Церемониймейстер прошел по залу и обогнул высокий стол. Людовик тщательно вытер губы салфеткой и пригласил вестника подойти. Слуга наклонился, чтобы шепнуть новость королю на ухо. Приказав всем продолжать трапезу, Людовик покинул свое место и последовал за слугой из зала в небольшую прихожую, где его ждала мать.
– Ну что? – выпалил Людовик с нарастающим беспокойством, когда она сделала реверанс и снова поднялась. – Какие новости? Мой сын родился?
– Ребенок появился на свет благополучно, – сказала она. – Живой и здоровый.
– Слава Богу! Пусть все церкви Франции возвестят об этом! Я должен… – Он посмотрел на руку, которую мать положила ему на рукав.
Держала она его крепко, будто стальными пальцами, и он сразу вспомнил, как она его шлепала и приводила в порядок в детстве.
– В чем дело? – Он подумал, что, возможно, Алиенора действительно умерла.
Мать смотрела на него тяжелым взглядом.
– Родилась девочка, – сказала Аделаида. – У тебя крепкая и здоровая дочь.
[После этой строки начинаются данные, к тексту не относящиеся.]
/-- S4: the source's own line of assembler text; R88's refusal; a label. -/
theorem test_assembler :
    assembleLine [] "MVI a,65" = some [0x48#8, 0x41#8] ∧
      assembleLine [] "MV (ptr+c),(ptr+c)" = none ∧ assembleLine [] "MV32 la, (ptr+c)" = none ∧
      assembleLine [("loop", 4#32)] "JNZ loop" = some [0x22#8, 4#8, 0#8, 0#8, 0#8] := by decide

theorem test_assembler_text :
    asmText (.mv32 7#3 1#3) = some "MV32 (ptr+c), la" ∧ asmText (.aptr 4#8) = some "APTR 4" ∧
      asmText (.mv 7#3 7#3) = none := by decide

/-! ### Witnesses: states and operands that meet each statement's hypotheses -/

/-- A state with memory at the effective address 2 and an instruction to store there. -/
def storing : State := (image [0x79#8, 0x01#8, 0x00#8]).setX8 .c 2#8

theorem storing_wf : storing.mem.wf := by decide

theorem witness_LoadLeavesTheStatedResetValues :
    image [7#8] = loadState Config.defaultParams [7#8] ∧ [7#8][0]? = some 7#8 := by decide

theorem witness_LoadIsAcceptedOnlyWithNoRunInProgress :
    (image []).status = .running ∧ ((image []).setStatus .halted).status ≠ .running ∧
      [7#8].length ≤ 0xFFFFFFFF ∧ 0xFFFFFFFF < (List.replicate (2 ^ 32) 7#8).length := by
  refine ⟨rfl, by decide, by decide, ?_⟩
  rw [List.length_replicate]
  decide

theorem witness_InvariantHoldsAtResetAndAfterLoad :
    firstLoad Config.defaultParams [7#8] = .next (image [7#8]) := rfl

theorem witness_EveryStepKeepsTheInvariant : storing.Inv ∧ ∃ t, step storing = .next t :=
  ⟨⟨storing_wf, by decide⟩, _, rfl⟩

theorem witness_DecodeOfEncodeIsTheInstruction : Instr.wf (.mv 7#3 6#3) = true := by decide

theorem witness_EncodeOfDecodeIsTheBytes :
    decode [0x48#8, 0x41#8, 0x02#8] = .ok (.mvi 1#3 0x41#8, [0x02#8]) := by decide

theorem witness_InvalidOpcodesRaiseDecodeError :
    (image [0x7F#8]).mem.fetch 0 = .ok 0x7F#8 ∧ (image [0x7E#8]).mem.fetch 0 = .ok 0x7E#8 := by decide

/-- One memory for each of the three opcodes. -/
theorem witness_FourByteOperandsAreLittleEndian :
    ∀ op ∈ [0x21#8, 0x22#8, 0x88#8],
      (image [op, 1#8, 2#8, 3#8, 4#8]).mem.fetch 0 = .ok op ∧
      (image [op, 1#8, 2#8, 3#8, 4#8]).mem.fetch 1 = .ok 1#8 ∧
      (image [op, 1#8, 2#8, 3#8, 4#8]).mem.fetch 2 = .ok 2#8 ∧
      (image [op, 1#8, 2#8, 3#8, 4#8]).mem.fetch 3 = .ok 3#8 ∧
      (image [op, 1#8, 2#8, 3#8, 4#8]).mem.fetch 4 = .ok 4#8 := by decide

theorem witness_FourByteOperandsAreLittleEndian_mvi32 : mnemonicOf 0x88#8 = some .mvi32 := by decide

theorem witness_DecodeDependsOnlyOnTheInstructionBytes :
    decodeAt (image [0x48#8, 0x41#8, 0x02#8]).mem 0 = .ok (.mvi 1#3 0x41#8) ∧
      ∀ k, k < 2 → (image [0x48#8, 0x41#8]).mem.fetch (0 + k) =
        (image [0x48#8, 0x41#8, 0x02#8]).mem.fetch (0 + k) := by decide

theorem witness_StepRunsTheDecodedInstruction :
    storing.status = .running ∧ storing.mem.wf ∧ Instr.wf (.mv 7#3 1#3) = true ∧
      ∀ k b, (encode (.mv 7#3 1#3))[k]? = some b →
        storing.mem.fetch ((storing.x32 .pc).toNat + k) = .ok b := by
  refine ⟨rfl, storing_wf, by decide, fun k b h => ?_⟩
  cases k with
  | zero => exact (Option.some.inj h) ▸ (by decide)
  | succ k => exact absurd h (by simp [encode])

theorem witness_StepIsExecOfWhatIsDecoded :
    storing.status = .running ∧
      decodeAt storing.mem (storing.x32 .pc).toNat = .ok (.mv 7#3 1#3) := by decide

theorem witness_PcAdvanceNeverWraps :
    storing.mem.wf ∧ decodeAt storing.mem (storing.x32 .pc).toNat = .ok (.mv 7#3 1#3) :=
  ⟨storing_wf, by decide⟩

/-- The four clauses: no opcode byte; an invalid one; a short operand; a whole instruction that ends
at the last byte. -/
theorem witness_DecodeChecksRunInTheStatedOrder :
    (image []).mem.len ≤ 0 ∧ (image [0x00#8]).mem.fetch 0 = .ok 0x00#8 ∧ mnemonicOf 0x00#8 = none ∧
      (image [0x48#8]).mem.fetch 0 = .ok 0x48#8 ∧ mnemonicOf 0x48#8 = some .mvi ∧
      (image [0x48#8]).mem.len < 0 + Mnemonic.mvi.len ∧
      0 + Mnemonic.mvi.len ≤ (image [0x48#8, 0#8]).mem.len := by decide

theorem witness_StatusMovesOnlyAsStated :
    nextIs (step (image [0x01#8])) (fun t => t.status == .halted) = true ∧
      nextIs (step (image [])) (fun t => t.status == .aborted (.addressError 0)) = true ∧
      ((image []).setStatus .halted).status = .halted ∧
      ((image []).raise (.addressError 0)).status = .aborted (.addressError 0) ∧
      load Config.defaultParams [] ((image []).setStatus .halted) = .next (image []) := by
  exact ⟨by decide, by decide, rfl, rfl, rfl⟩

theorem witness_RunningStepAlwaysAnswers : storing.status = .running := rfl

/-- A step that aborts by each cause that can occur: decode, fetch, load and store, APTR, OUT. -/
theorem witness_AbortCausesAreRaisedOnlyAsListed :
    nextIs (step (image [0x00#8])) (fun t => t.status == .aborted (.decodeError 0 0x00#8)) = true ∧
      nextIs (step (image [])) (fun t => t.status == .aborted (.addressError 0)) = true ∧
      nextIs (step (image [0x48#8])) (fun t => t.status == .aborted (.addressError 1)) = true ∧
      nextIs (step (image [0x21#8, 0#8, 0#8, 0#8]))
        (fun t => t.status == .aborted (.addressError 4)) = true ∧
      nextIs (step ((image [0x4F#8]).setX8 .c 1#8))
        (fun t => t.status == .aborted (.addressError 1)) = true ∧
      nextIs (step ((loadState strict [0xE1#8, 0xFF#8]).setX32 .ptr 0xFFFFFF01#32))
        (fun t => t.status == .aborted (.aptrOverflow 0xFFFFFF01#32)) = true ∧
      nextIs (step ((loadState strict [0x02#8]).appendOut 0#8))
        (fun t => t.status == .aborted (.outputOverflow 1)) = true := by decide

theorem witness_AbortedIsTerminal :
    ((image []).raise (.addressError 0)).status = .aborted (.addressError 0) ∧
      [7#8].length ≤ 0xFFFFFFFF := ⟨rfl, by decide⟩

theorem witness_NoOutputAfterAnAbort :
    step (image []) = .next ((image []).raise (.addressError 0)) ∧
      Reaches ((image []).raise (.addressError 0)) ((image []).raise (.addressError 0)) :=
  ⟨rfl, .refl _⟩

/-- The largest `ptr` that does not overflow with this immediate, and the first that does, under each
value of the parameter. -/
theorem witness_AptrAddsTheUnsignedImmediate :
    (((image []).setX32 .ptr 0xFFFFFF00#32).x32 .ptr).toNat + (0xFF#8).toNat < 2 ^ 32 ∧
      2 ^ 32 ≤ (((image []).setX32 .ptr 0xFFFFFF01#32).x32 .ptr).toNat + (0xFF#8).toNat ∧
      (image []).params.aptrOverflow = .wrap ∧ (loadState strict []).params.aptrOverflow = .abort := by
  decide

theorem witness_JezJumpsWhenTheFlagIsZero :
    storing.x8 .f = 0#8 ∧ (storing.setX8 .f 2#8).x8 .f ≠ 0#8 ∧ storing.status = .running ∧
      storing.mem.len ≤ (3#32).toNat := by decide

theorem witness_JnzJumpsWhenTheFlagIsNotZero :
    (storing.setX8 .f 0xFF#8).x8 .f ≠ 0#8 ∧ storing.x8 .f = 0#8 ∧ storing.status = .running ∧
      storing.mem.len ≤ (3#32).toNat := by decide

/-- A taken JEZ, and MVI32 to `pc`. -/
theorem witness_OnlyJumpsAndPcMovesTransferControl :
    (decodeAt (image [0x21#8, 9#8, 0#8, 0#8, 0#8]).mem 0 = .ok (.jez 9#32) ∧
      nextIs (step (image [0x21#8, 9#8, 0#8, 0#8, 0#8]))
        (fun t => t.status == .running && t.x32 .pc != 5#32) = true) ∧
      decodeAt (image [0xB0#8, 9#8, 0#8, 0#8, 0#8]).mem 0 = .ok (.mvi32 6#3 9#32) ∧
      nextIs (step (image [0xB0#8, 9#8, 0#8, 0#8, 0#8]))
        (fun t => t.status == .running && t.x32 .pc != 5#32) = true := by decide

theorem witness_JnzToItselfNeverEnds :
    ((image [0x22#8, 0#8, 0#8, 0#8, 0#8]).setX8 .f 1#8).status = .running ∧
      ((image [0x22#8, 0#8, 0#8, 0#8, 0#8]).setX8 .f 1#8).x8 .f ≠ 0#8 ∧
      decodeAt ((image [0x22#8, 0#8, 0#8, 0#8, 0#8]).setX8 .f 1#8).mem 0 = .ok (.jnz 0#32) := by decide

theorem witness_OutAppendsTheAccumulator :
    (image []).params.outCap ≠ some (image []).out.length ∧
      ((loadState strict []).appendOut 0#8).params.outCap =
        some ((loadState strict []).appendOut 0#8).out.length := by decide

theorem witness_HaltStopsTheEngine :
    (image [0x01#8]).status = .running ∧ (image [0x01#8]).mem.wf ∧
      (image [0x01#8]).mem.fetch ((image [0x01#8]).x32 .pc).toNat = .ok 0x01#8 := by decide

theorem witness_OnlyOutGrowsTheOutput : ∃ t, step (image [0x02#8]) = .next t := ⟨_, rfl⟩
Он резко выдохнул, будто его ударили.
– Дочь? Ты уверена?
Она подняла брови.
– Я была там, я уверена. – Она убрала руку с его рукава. – Твоя жена хорошо перенесла роды. Как только она пройдет церковный обряд очищения, вы можете приступить к зачатию сына.
Людовик сглотнул. От мысли о том, чтобы снова спать с Алиенорой и еще раз пройти тот же путь, его затошнило. Разве может женщина очиститься после родов, особенно после рождения дочери?
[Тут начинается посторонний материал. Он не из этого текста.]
-- ==== Sys2Proof/Laws/Ops.lean ====
section
/-! SUPPORT. What each shared operation can do, said once: the provers cite these instead of unfolding. -/

namespace Sys2Proof.Machine

open Sys2Proof.Safety

variable {s t : State}

@[simp] theorem State.lane_eq (s : State) (i : Fin 16) : s.lane i = s.lanes[i.val] := rfl

@[simp] theorem laneIndex_val (i : BitVec 4) : (laneIndex i).val = i.toNat := rfl

theorem State.refillAll_eq (s : State) : s.refillAll = s.loadLanes (refillTree s.rom s.lanes) := rfl

/-! ### The mux -/

theorem State.selectLane_of_lt (h : s.cursor.val < 16) : s.selectLane = (s, ⟨s.cursor.val, h⟩) := by
  simp [State.selectLane, h]

theorem State.selectLane_of_full (h : s.cursor = 16) : s.selectLane = (s.refillAll, 0) := by
  simp [State.selectLane, h]

/-- A cursor that is not 16 is below it. -/
theorem State.cursor_lt_or_full (s : State) : s.cursor.val < 16 ∨ s.cursor = 16 := by
  rcases Nat.lt_or_ge s.cursor.val 16 with h | h
  · exact .inl h
  · exact .inr (Fin.ext (by have := s.cursor.isLt; simp; omega))

theorem State.takeOne_of_lt (f : Word → DWord) (h : s.cursor.val < 16) :
    s.takeOne f = (s.respond (f s.lanes[s.cursor.val])).setCursor ⟨s.cursor.val + 1, by omega⟩ := by
  simp [State.takeOne, State.selectLane_of_lt h]

theorem State.takeOne_of_full (f : Word → DWord) (h : s.cursor = 16) :
    s.takeOne f = (s.refillAll.respond (f s.refillAll.lanes[0])).setCursor 1 := by
  simp [State.takeOne, State.selectLane_of_full h]

theorem State.takePair_of_lt (f : Word → Word → DWord) (h : s.cursor.val < 15) :
    s.takePair f = (s.respond (f s.lanes[s.cursor.val] s.lanes[s.cursor.val + 1])).setCursor
      ⟨s.cursor.val + 2, by omega⟩ := by
  have h' : s.cursor.val < 16 := by omega
  simp [State.takePair, State.selectLane_of_lt h', h]

theorem State.takePair_of_full (f : Word → Word → DWord) (h : s.cursor = 16) :
    s.takePair f = (s.refillAll.respond (f s.refillAll.lanes[0] s.refillAll.lanes[1])).setCursor 2 := by
  simp [State.takePair, State.selectLane_of_full h]

theorem State.takePair_of_crossing (f : Word → Word → DWord) (h : s.cursor.val = 15) :
    s.takePair f = s.raiseUnspecified .pairCross := by
  have h' : s.cursor.val < 16 := by omega
  simp [State.takePair, State.selectLane_of_lt h', h]

/-! ### Views and the FCU gate -/

theorem State.viewPair_of_lt (f : Word → Word → DWord) (i : Fin 16) (h : i.val + 1 < 16) :
    s.viewPair f i = s.respond (f s.lanes[i.val] s.lanes[i.val + 1]) := by
  simp [State.viewPair, State.lanePair, h]

theorem State.viewPair_of_last (f : Word → Word → DWord) (i : Fin 16) (h : i.val = 15) :
    s.viewPair f i = s.raiseUnspecified .viewRange := by
  simp [State.viewPair, State.lanePair, h]

@[simp] theorem State.withFcu_present (body : State → State) (h : s.cfg.hasFcu = true) : s.withFcu body = body s := by
  simp [State.withFcu, h]

@[simp] theorem State.withFcu_absent (body : State → State) (h : s.cfg.hasFcu = false) :
    s.withFcu body = s.illegalOp := by
  simp [State.withFcu, h]

/-! ### The two ends of a command -/

theorem State.respond_answers (s : State) (d : DWord) : Answers s (s.respond d) d :=
  ⟨rfl, rfl, rfl, rfl, ⟨rfl, rfl, rfl, rfl, rfl, rfl, rfl, rfl⟩⟩

theorem State.loadLanes_answers (s : State) (l : Lanes) (d : DWord) : Answers s ((s.loadLanes l).respond d) d :=
  ⟨rfl, rfl, rfl, rfl, ⟨rfl, rfl, rfl, rfl, rfl, rfl, rfl, rfl⟩⟩

theorem State.consume_answers (s : State) (d : DWord) (c : Fin 17) : Answers s ((s.respond d).setCursor c) d :=
  ⟨rfl, rfl, rfl, rfl, ⟨rfl, rfl, rfl, rfl, rfl, rfl, rfl, rfl⟩⟩

theorem State.loadLanes_consume_answers (s : State) (l : Lanes) (d : DWord) (c : Fin 17) :
    Answers s (((s.loadLanes l).respond d).setCursor c) d :=
  ⟨rfl, rfl, rfl, rfl, ⟨rfl, rfl, rfl, rfl, rfl, rfl, rfl, rfl⟩⟩

theorem State.raiseError_raises (s : State) (k : ErrCause) (d : DWord) : Raises s (s.raiseError k d) k :=
  ⟨rfl, rfl, fun h => by simp [h], fun h => by simp [h], ⟨rfl, rfl⟩, ⟨rfl, rfl, rfl, rfl, rfl, rfl, rfl, rfl⟩⟩

theorem State.illegalOp_raises (s : State) : Raises s s.illegalOp .illegalOp := s.raiseError_raises _ _

theorem State.raiseUnspecified_raises (s : State) (k : ErrCause) : Raises s (s.raiseUnspecified k) k :=
  ⟨rfl, rfl, fun h => by simp [State.raiseUnspecified, h], fun h => by simp [State.raiseUnspecified, h], ⟨rfl, rfl⟩,
    ⟨rfl, rfl, rfl, rfl, rfl, rfl, rfl, rfl⟩⟩

/-- What a command can do to a state: answer without error, or raise one error that has a cause. -/
def CommandEffect (s t : State) : Prop := (∃ d, Answers s t d) ∨ ∃ k, k ≠ .none ∧ Raises s t k

theorem State.takeOne_effect (s : State) (f : Word → DWord) : CommandEffect s (s.takeOne f) := by
  rcases s.cursor_lt_or_full with h | h
  · rw [State.takeOne_of_lt f h]; exact .inl ⟨_, s.consume_answers _ _⟩
  · rw [State.takeOne_of_full f h]; exact .inl ⟨_, s.loadLanes_consume_answers _ _ _⟩

theorem State.takePair_effect (s : State) (f : Word → Word → DWord) : CommandEffect s (s.takePair f) := by
  rcases s.cursor_lt_or_full with h | h
  · rcases Nat.lt_or_ge s.cursor.val 15 with h' | h'
    · rw [State.takePair_of_lt f h']; exact .inl ⟨_, s.consume_answers _ _⟩
    · rw [State.takePair_of_crossing f (by omega)]
      exact .inr ⟨.pairCross, nofun, s.raiseUnspecified_raises .pairCross⟩
  · rw [State.takePair_of_full f h]; exact .inl ⟨_, s.loadLanes_consume_answers _ _ _⟩

theorem State.viewPair_effect (s : State) (f : Word → Word → DWord) (i : Fin 16) : CommandEffect s (s.viewPair f i) := by
  rcases Nat.lt_or_ge (i.val + 1) 16 with h | h
  · rw [State.viewPair_of_lt f i h]; exact .inl ⟨_, s.respond_answers _⟩
  · rw [State.viewPair_of_last f i (by omega)]; exact .inr ⟨.viewRange, nofun, s.raiseUnspecified_raises .viewRange⟩

theorem State.withFcu_effect (s : State) (body : State → State) (h : CommandEffect s (body s)) :
    CommandEffect s (s.withFcu body) := by
  unfold State.withFcu
  split
  · exact h
  · exact .inr ⟨.illegalOp, nofun, s.illegalOp_raises⟩

/-- The one inversion lemma of `exec`: it answers a next state, and that state is an answer or an error. -/
theorem exec_effect (i : Instr) (s : State) : ∃ t, exec i s = .next t ∧ CommandEffect s t := by
  cases i with
  | status => exact ⟨_, rfl, .inl ⟨_, s.respond_answers _⟩⟩
  | info => exact ⟨_, rfl, .inl ⟨_, s.respond_answers _⟩⟩
  | initd => exact ⟨_, rfl, .inl ⟨_, s.loadLanes_answers _ _⟩⟩
  | init1 => exact ⟨_, rfl, .inl ⟨_, s.loadLanes_answers _ _⟩⟩
  | init2 => exact ⟨_, rfl, .inl ⟨_, s.loadLanes_answers _ _⟩⟩
  | refill => exact ⟨_, rfl, .inl ⟨_, s.loadLanes_answers _ _⟩⟩
  | nxu32 => exact ⟨_, rfl, s.takeOne_effect _⟩
  | nxf32 => exact ⟨_, rfl, s.withFcu_effect _ (s.takeOne_effect _)⟩
  | nxf64 => exact ⟨_, rfl, s.withFcu_effect _ (s.takeOne_effect _)⟩
  | nxf64x2 => exact ⟨_, rfl, s.withFcu_effect _ (s.takePair_effect _)⟩
  | vwu32 => exact ⟨_, rfl, .inl ⟨_, s.respond_answers _⟩⟩
  | vwf32 => exact ⟨_, rfl, s.withFcu_effect _ (.inl ⟨_, s.respond_answers _⟩)⟩
  | vwf64 => exact ⟨_, rfl, s.withFcu_effect _ (.inl ⟨_, s.respond_answers _⟩)⟩
  | vwf64x2 => exact ⟨_, rfl, s.withFcu_effect _ (s.viewPair_effect _ _)⟩

/-- The same of a command word, a reserved opcode included. -/
theorem command_effect (w : CmdWord) (s : State) : ∃ t, command w s = .next t ∧ CommandEffect s t := by
  unfold command
  split
  · exact exec_effect _ s
  · exact ⟨_, rfl, .inr ⟨.illegalOp, nofun, s.illegalOp_raises⟩⟩

end Sys2Proof.Machine
end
– Сначала она выкинула ребенка, а теперь родила девочку, – сказал он. – Как мне с этим справиться?
– Молитвой. – В голосе матери слышалось раздражение. – И настойчивостью. Королю нужны и дочери, и сыновья. Радуйся рождению этого ребенка и молись о лучшем исходе в следующий раз.
Людовик ничего не ответил. Он чувствовал себя обманутым Богом, Церковью и особенно женой. Что еще он должен был сделать, чтобы получить сына? Все его молитвы, все обещания, данные Сугерием и Бернардом Клервоским, свелись к этому. Девочка.
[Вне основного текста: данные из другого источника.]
/-- An edge at which the response is not taken keeps the command in flight. -/
theorem InFlight.wait (h : InFlight s r d k u) (hrst : u.pins.rst = false) (hw : ¬ (d ≤ k ∧ u.pins.rspReady = true)) :
    ∃ v, step u = .next v ∧ InFlight s r d (k + 1) v :=
  ⟨_, step_wait h.rsp hrst (by rwa [h.rspWait_eq_zero_iff]),
    { rsp := h.rsp
      rspWait := by simp [h.rspWait, Nat.sub_sub]
      delivered := h.delivered
      host := by simp [h.host] }⟩

/-- The next edge takes the response exactly if it is valid and the host is ready, and delivers it then. -/
theorem InFlight.next (h : InFlight s r d k u) (hrst : u.pins.rst = false) :
    ∃ v, step u = .next v ∧ (v.rsp = none ↔ d ≤ k ∧ u.pins.rspReady = true) ∧
      (v.rsp = none → v.delivered = s.delivered ++ [r]) := by
  by_cases hw : d ≤ k ∧ u.pins.rspReady = true
  · refine ⟨_, step_transfer h.rsp hrst (by rwa [h.rspWait_eq_zero_iff]), by simp [hw], fun _ => ?_⟩
    simp [h.delivered]
  · obtain ⟨v, hv, hfl⟩ := h.wait hrst hw
    exact ⟨v, hv, by simp [hfl.rsp, hw], by simp [hfl.rsp]⟩

/-- The command stays in flight as long as its response is not taken. -/
theorem run_inFlight {t : State} (ht : step s = .next t) (h1 : InFlight s r d 1 t)
    (hrst : ∀ j, 1 ≤ j → (s.host.getD j Pins.idle).rst = false) (hk : 1 ≤ k)
    (hready : ∀ j, d ≤ j → j < k → (s.host.getD j Pins.idle).rspReady = false) :
    ∃ u : State, core.run k s = .next u ∧ InFlight s r d k u := by
  induction k, hk using Nat.le_induction with
  | base => exact ⟨t, run_succ core 0 s t ht, h1⟩
  | succ k hk ih =>
    obtain ⟨u, hu, hfl⟩ := ih fun j hd hj => hready j hd (hj.trans k.lt_succ_self)
    have notTaken : ¬ (d ≤ k ∧ u.pins.rspReady = true) := fun ⟨hd, hy⟩ => by
      rw [hfl.pins, hready k hd k.lt_succ_self] at hy
      cases hy
    obtain ⟨v, hv, hfl'⟩ := hfl.wait (hfl.pins ▸ hrst k hk) notTaken
    exact ⟨v, run_snoc core k s u v hu hv, hfl'⟩

end

/-- The edges from acceptance to `rsp_valid`: the free latency, reduced to R58's window of 1 to `LAT`. -/
def acceptedDelay (s : State) : Nat := Config.freeDelay s.draws % s.cfg.lat + 1

theorem acceptedDelay_le_lat (s : State) : acceptedDelay s ≤ s.cfg.lat :=
  Nat.mod_lt _ s.cfg.latMinusOne.succ_pos

/-- Acceptance puts one response in flight. -/
theorem accept_inFlight {s : State} (hr : s.rsp = none) (hrst : s.pins.rst = false) (hv : s.pins.cmdValid = true) :
    ∃ t r, step s = .next t ∧ InFlight s r (acceptedDelay s) 1 t ∧
      (fieldOp s.pins.cmdWord ∈ [0x2#4, 0x3#4, 0x4#4, 0x5#4] → r.data = 0) := by
  obtain ⟨t, r, ht, htr, same⟩ := command_rsp s.pins.cmdWord s.popPins.begin
  refine ⟨t, r, (step_accept hr hrst hv).trans ht, ⟨htr, same.rspWait, same.delivered, ?_⟩, fun hop => ?_⟩
  · rw [same.host, List.drop_one]; rfl
  · obtain ⟨t', ht', ht'r⟩ := command_rsp_of_no_value (s := s.popPins.begin) hop
    obtain rfl := Host.Outcome.next.inj (ht.symm.trans ht')
    rw [Option.some.inj (htr.symm.trans ht'r)]

/-- A host that asserts no reset in its list asserts none after it either. -/
theorem rst_getD_cons {p : Pins} {ps : List Pins} (h : ∀ q ∈ ps, q.rst = false) {j : Nat} (hj : 1 ≤ j) :
    ((p :: ps).getD j Pins.idle).rst = false := by
  obtain ⟨j, rfl⟩ := Nat.exists_eq_add_of_le' hj
  rw [List.getD_cons_succ]
  rcases Nat.lt_or_ge j ps.length with hlt | hge
  · rw [List.getD_eq_getElem _ _ hlt]; exact h _ (List.getElem_mem hlt)
  · rw [List.getD_eq_default _ _ hge]; rfl

/-- Settles O13: acceptance puts the command in flight, which lasts until the first edge at which its response is valid and
the host ready. -/
theorem responseRisesWithinLatAndIsHeld : Obligations.ResponseRisesWithinLatAndIsHeld := by
  intro s p ps hr hhost hrst hv hps
  have hpins : s.pins = p := by rw [State.pins, hhost]; rfl
  have noReset : ∀ j, 1 ≤ j → (s.host.getD j Pins.idle).rst = false := fun j hj => hhost ▸ rst_getD_cons hps hj
  obtain ⟨t, r, ht, hfl1, hdata⟩ := accept_inFlight hr (by rw [hpins, hrst]) (by rw [hpins, hv])
  refine ⟨acceptedDelay s, r, Nat.le_add_left 1 _, acceptedDelay_le_lat s, hpins ▸ hdata, fun k hk hready => ?_⟩
  obtain ⟨u, hu, hfl⟩ := run_inFlight ht hfl1 noReset hk hready
  have hurst : u.pins.rst = false := hfl.pins ▸ noReset k hk
  obtain ⟨v, hstep, htaken, hdel⟩ := hfl.next hurst
  have hvalid := hfl.rspValid_iff hurst
  exact ⟨u, v, hu, hfl.rsp, hfl.delivered, hvalid, fun hd => ports_of_rspValid hfl.rsp (hvalid.mpr hd), hstep,
    hfl.pins ▸ htaken, hdel⟩

end Sys2Proof.Proofs
end

section
/-! PROOFS. The seeding commands: the two steps in whole numbers, and the lanes the seeding loops leave (40_seeding.md R75 to
R78). -/

namespace Sys2Proof.Proofs

open Sys2Proof.Machine Sys2Proof.Safety Sys2Proof.Claims

/-! ### The seeding steps in whole numbers (R75) -/

theorem stepA_toNat (x : Word) : (stepA x).toNat = (x.toNat * 2364742333 + 14567) % 2 ^ 32 :=
  lcgStep_toNat x 2364742333#32 14567#32

theorem stepB_toNat (x : Word) : (stepB x).toNat = (x.toNat * 4112992229 + 12345) % 2 ^ 32 :=
  lcgStep_toNat x 4112992229#32 12345#32

/-- Settles O21: both steps are `STEP`, whose value in whole numbers is known, at their own constants. -/
theorem seedingStepsAreTheSpecsLcgSteps : Obligations.SeedingStepsAreTheSpecsLcgSteps :=
  ⟨stepA_toNat, stepB_toNat⟩

/-! ### The seeding loops, lane by lane (R76, R77) -/

theorem loopOutput_zero (f : Word → Word) (w : Word) : loopOutput f 0 w = f w := rfl

/-- The loop stores what it stored one iteration before, stepped once. -/
theorem loopOutput_succ (f : Word → Word) (k : Nat) (w : Word) : loopOutput f (k + 1) w = f (loopOutput f k w) := by
  rw [loopOutput_eq_iterate, loopOutput_eq_iterate, Function.iterate_succ_apply']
– Ты должен признать свою дочь и присутствовать при крещении, – напомнила Аделаида. – Твоя жена хочет назвать ее Марией в честь Девы Марии, если ты одобришь.
Людовик даже не думал об именах для девочки, потому что был уверен, что Алиенора родит сына.
– Пусть будет, как она хочет, – сказал он.
Когда мать ушла, Людовик закрыл лицо руками. Он не мог вернуться за стол, зная, что все будут смотреть на него, ожидая объявления, хотя, как водится, новость уже просочилась в зал. Он не хотел видеть их косые взгляды и ухмылки. Сколько раз слышал, как говорили о мужчинах, у которых рождаются дочери: они все подкаблучники и семя их слабое. Он даже не хотел видеть ребенка, но знал, что должен это сделать и устроить ее крещение, потому что таков был его долг.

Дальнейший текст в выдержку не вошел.